» **WORK TASK**:
In the data below, one line contains "def u37 : State" and a later one contains "true ∧ x.toSpare = []) ∧". Print both, with every line between them, exactly and alone.

Stored items:
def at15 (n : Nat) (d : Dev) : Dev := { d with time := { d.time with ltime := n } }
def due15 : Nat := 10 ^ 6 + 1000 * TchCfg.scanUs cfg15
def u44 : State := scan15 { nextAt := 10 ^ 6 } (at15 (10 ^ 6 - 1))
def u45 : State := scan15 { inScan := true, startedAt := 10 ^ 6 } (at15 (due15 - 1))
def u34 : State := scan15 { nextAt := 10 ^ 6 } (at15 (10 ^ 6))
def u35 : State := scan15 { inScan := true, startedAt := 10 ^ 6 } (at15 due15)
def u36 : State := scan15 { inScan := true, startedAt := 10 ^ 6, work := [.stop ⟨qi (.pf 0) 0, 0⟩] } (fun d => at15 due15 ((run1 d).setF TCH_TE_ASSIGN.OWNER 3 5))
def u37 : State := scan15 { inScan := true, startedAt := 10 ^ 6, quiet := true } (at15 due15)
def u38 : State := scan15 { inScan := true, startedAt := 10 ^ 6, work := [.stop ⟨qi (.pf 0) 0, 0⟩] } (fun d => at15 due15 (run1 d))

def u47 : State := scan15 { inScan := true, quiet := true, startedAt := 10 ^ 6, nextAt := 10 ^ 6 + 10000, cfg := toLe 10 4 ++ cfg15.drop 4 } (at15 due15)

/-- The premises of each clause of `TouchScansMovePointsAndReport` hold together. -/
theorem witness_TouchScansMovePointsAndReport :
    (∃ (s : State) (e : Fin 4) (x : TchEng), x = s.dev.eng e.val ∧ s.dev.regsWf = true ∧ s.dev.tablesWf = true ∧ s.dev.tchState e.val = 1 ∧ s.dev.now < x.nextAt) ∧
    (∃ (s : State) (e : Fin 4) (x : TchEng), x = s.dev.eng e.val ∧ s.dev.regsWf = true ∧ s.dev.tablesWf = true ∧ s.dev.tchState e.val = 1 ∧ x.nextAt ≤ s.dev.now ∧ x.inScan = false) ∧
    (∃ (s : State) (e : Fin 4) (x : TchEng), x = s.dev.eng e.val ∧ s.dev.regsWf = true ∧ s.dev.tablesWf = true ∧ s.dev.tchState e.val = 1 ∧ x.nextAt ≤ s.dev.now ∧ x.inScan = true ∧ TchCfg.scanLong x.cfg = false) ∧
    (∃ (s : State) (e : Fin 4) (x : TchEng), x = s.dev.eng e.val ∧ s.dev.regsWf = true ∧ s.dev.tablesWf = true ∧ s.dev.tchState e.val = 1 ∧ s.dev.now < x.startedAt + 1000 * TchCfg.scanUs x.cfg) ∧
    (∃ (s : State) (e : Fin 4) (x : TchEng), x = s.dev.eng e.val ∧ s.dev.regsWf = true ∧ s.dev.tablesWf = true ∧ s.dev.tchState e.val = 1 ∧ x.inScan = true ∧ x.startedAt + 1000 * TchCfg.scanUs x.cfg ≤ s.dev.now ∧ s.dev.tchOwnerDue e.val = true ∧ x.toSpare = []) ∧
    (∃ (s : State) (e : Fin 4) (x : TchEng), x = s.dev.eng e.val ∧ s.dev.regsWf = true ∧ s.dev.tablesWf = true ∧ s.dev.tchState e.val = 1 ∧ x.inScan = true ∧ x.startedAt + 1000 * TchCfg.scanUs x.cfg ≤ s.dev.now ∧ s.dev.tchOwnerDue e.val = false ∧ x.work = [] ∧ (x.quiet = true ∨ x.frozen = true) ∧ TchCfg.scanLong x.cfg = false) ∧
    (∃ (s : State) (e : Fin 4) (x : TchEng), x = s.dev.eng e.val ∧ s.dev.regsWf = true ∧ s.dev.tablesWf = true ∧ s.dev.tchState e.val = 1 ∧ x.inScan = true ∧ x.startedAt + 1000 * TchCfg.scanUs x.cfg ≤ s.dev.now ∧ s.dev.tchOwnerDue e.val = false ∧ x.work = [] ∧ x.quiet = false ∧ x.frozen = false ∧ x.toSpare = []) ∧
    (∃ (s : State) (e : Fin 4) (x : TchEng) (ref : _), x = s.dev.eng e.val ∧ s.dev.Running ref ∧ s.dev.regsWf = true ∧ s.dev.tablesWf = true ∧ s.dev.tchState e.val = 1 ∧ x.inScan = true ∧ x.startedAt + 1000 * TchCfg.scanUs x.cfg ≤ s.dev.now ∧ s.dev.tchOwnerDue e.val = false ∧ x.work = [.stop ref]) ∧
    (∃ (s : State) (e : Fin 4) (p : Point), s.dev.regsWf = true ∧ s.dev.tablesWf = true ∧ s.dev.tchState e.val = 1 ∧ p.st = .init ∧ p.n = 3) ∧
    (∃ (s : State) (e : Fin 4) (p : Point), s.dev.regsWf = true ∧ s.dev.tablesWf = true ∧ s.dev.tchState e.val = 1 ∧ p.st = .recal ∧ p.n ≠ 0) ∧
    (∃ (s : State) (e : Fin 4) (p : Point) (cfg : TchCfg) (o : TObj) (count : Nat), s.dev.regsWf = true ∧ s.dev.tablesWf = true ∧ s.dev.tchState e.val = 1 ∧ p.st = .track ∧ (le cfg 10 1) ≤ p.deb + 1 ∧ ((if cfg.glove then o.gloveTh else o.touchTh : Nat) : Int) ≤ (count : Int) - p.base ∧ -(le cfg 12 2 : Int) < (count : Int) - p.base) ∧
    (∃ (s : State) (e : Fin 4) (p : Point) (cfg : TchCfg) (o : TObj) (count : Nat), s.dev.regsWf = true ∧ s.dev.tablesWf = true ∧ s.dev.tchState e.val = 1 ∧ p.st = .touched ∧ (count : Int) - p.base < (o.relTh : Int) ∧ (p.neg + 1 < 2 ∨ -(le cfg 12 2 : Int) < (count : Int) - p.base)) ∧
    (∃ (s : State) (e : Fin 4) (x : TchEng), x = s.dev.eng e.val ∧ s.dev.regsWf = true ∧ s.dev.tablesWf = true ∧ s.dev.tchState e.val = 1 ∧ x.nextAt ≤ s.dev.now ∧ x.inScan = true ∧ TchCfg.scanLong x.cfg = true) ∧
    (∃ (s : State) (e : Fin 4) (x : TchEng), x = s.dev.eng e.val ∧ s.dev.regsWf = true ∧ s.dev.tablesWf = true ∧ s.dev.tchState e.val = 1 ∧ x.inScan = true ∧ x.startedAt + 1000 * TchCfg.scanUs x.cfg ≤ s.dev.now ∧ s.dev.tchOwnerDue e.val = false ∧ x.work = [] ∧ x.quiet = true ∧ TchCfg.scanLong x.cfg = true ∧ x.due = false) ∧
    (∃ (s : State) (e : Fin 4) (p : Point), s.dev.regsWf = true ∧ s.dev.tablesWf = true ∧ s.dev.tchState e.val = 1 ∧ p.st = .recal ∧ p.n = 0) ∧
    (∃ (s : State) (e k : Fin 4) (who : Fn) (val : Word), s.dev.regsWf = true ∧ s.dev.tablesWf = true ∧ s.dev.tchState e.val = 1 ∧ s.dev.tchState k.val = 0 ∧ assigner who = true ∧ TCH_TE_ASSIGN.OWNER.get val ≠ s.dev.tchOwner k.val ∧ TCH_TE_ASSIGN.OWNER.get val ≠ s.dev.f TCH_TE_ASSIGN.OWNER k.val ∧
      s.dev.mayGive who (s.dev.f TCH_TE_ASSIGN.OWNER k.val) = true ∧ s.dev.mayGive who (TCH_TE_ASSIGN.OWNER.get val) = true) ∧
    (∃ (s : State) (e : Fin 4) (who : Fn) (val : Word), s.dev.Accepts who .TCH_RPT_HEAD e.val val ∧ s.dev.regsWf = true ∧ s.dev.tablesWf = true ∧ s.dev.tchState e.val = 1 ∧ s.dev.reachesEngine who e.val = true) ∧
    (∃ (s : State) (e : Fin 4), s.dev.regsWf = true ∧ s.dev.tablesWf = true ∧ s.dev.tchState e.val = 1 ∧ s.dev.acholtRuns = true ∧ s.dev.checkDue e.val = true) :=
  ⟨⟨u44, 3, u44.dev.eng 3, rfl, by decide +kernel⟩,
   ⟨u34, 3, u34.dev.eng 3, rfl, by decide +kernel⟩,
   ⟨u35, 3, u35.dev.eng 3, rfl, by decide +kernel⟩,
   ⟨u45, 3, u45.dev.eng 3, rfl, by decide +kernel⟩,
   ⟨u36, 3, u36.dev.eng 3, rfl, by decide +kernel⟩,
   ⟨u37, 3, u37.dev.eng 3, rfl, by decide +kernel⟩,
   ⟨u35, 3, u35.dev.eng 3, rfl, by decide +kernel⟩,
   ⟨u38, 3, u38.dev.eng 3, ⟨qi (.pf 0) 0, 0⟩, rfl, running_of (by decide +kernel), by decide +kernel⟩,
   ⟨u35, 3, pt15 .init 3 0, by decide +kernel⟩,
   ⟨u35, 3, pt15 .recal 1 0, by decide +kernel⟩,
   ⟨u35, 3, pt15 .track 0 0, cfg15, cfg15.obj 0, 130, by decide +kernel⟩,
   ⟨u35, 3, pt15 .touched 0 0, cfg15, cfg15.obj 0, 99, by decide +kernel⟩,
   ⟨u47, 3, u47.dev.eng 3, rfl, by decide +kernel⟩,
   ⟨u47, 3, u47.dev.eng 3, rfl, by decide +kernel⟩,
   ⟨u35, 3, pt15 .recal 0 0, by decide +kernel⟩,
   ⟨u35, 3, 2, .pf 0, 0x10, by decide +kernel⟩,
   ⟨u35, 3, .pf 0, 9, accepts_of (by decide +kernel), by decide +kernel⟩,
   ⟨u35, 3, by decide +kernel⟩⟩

» **FINISHED TASK**:
def u37 : State := scan15 { inScan := true, startedAt := 10 ^ 6, quiet := true } (at15 due15)
def u38 : State := scan15 { inScan := true, startedAt := 10 ^ 6, work := [.stop ⟨qi (.pf 0) 0, 0⟩] } (fun d => at15 due15 (run1 d))

def u47 : State := scan15 { inScan := true, quiet := true, startedAt := 10 ^ 6, nextAt := 10 ^ 6 + 10000, cfg := toLe 10 4 ++ cfg15.drop 4 } (at15 due15)

/-- The premises of each clause of `TouchScansMovePointsAndReport` hold together. -/
theorem witness_TouchScansMovePointsAndReport :
    (∃ (s : State) (e : Fin 4) (x : TchEng), x = s.dev.eng e.val ∧ s.dev.regsWf = true ∧ s.dev.tablesWf = true ∧ s.dev.tchState e.val = 1 ∧ s.dev.now < x.nextAt) ∧
    (∃ (s : State) (e : Fin 4) (x : TchEng), x = s.dev.eng e.val ∧ s.dev.regsWf = true ∧ s.dev.tablesWf = true ∧ s.dev.tchState e.val = 1 ∧ x.nextAt ≤ s.dev.now ∧ x.inScan = false) ∧
    (∃ (s : State) (e : Fin 4) (x : TchEng), x = s.dev.eng e.val ∧ s.dev.regsWf = true ∧ s.dev.tablesWf = true ∧ s.dev.tchState e.val = 1 ∧ x.nextAt ≤ s.dev.now ∧ x.inScan = true ∧ TchCfg.scanLong x.cfg = false) ∧
    (∃ (s : State) (e : Fin 4) (x : TchEng), x = s.dev.eng e.val ∧ s.dev.regsWf = true ∧ s.dev.tablesWf = true ∧ s.dev.tchState e.val = 1 ∧ s.dev.now < x.startedAt + 1000 * TchCfg.scanUs x.cfg) ∧
    (∃ (s : State) (e : Fin 4) (x : TchEng), x = s.dev.eng e.val ∧ s.dev.regsWf = true ∧ s.dev.tablesWf = true ∧ s.dev.tchState e.val = 1 ∧ x.inScan = true ∧ x.startedAt + 1000 * TchCfg.scanUs x.cfg ≤ s.dev.now ∧ s.dev.tchOwnerDue e.val = true ∧ x.toSpare = []) ∧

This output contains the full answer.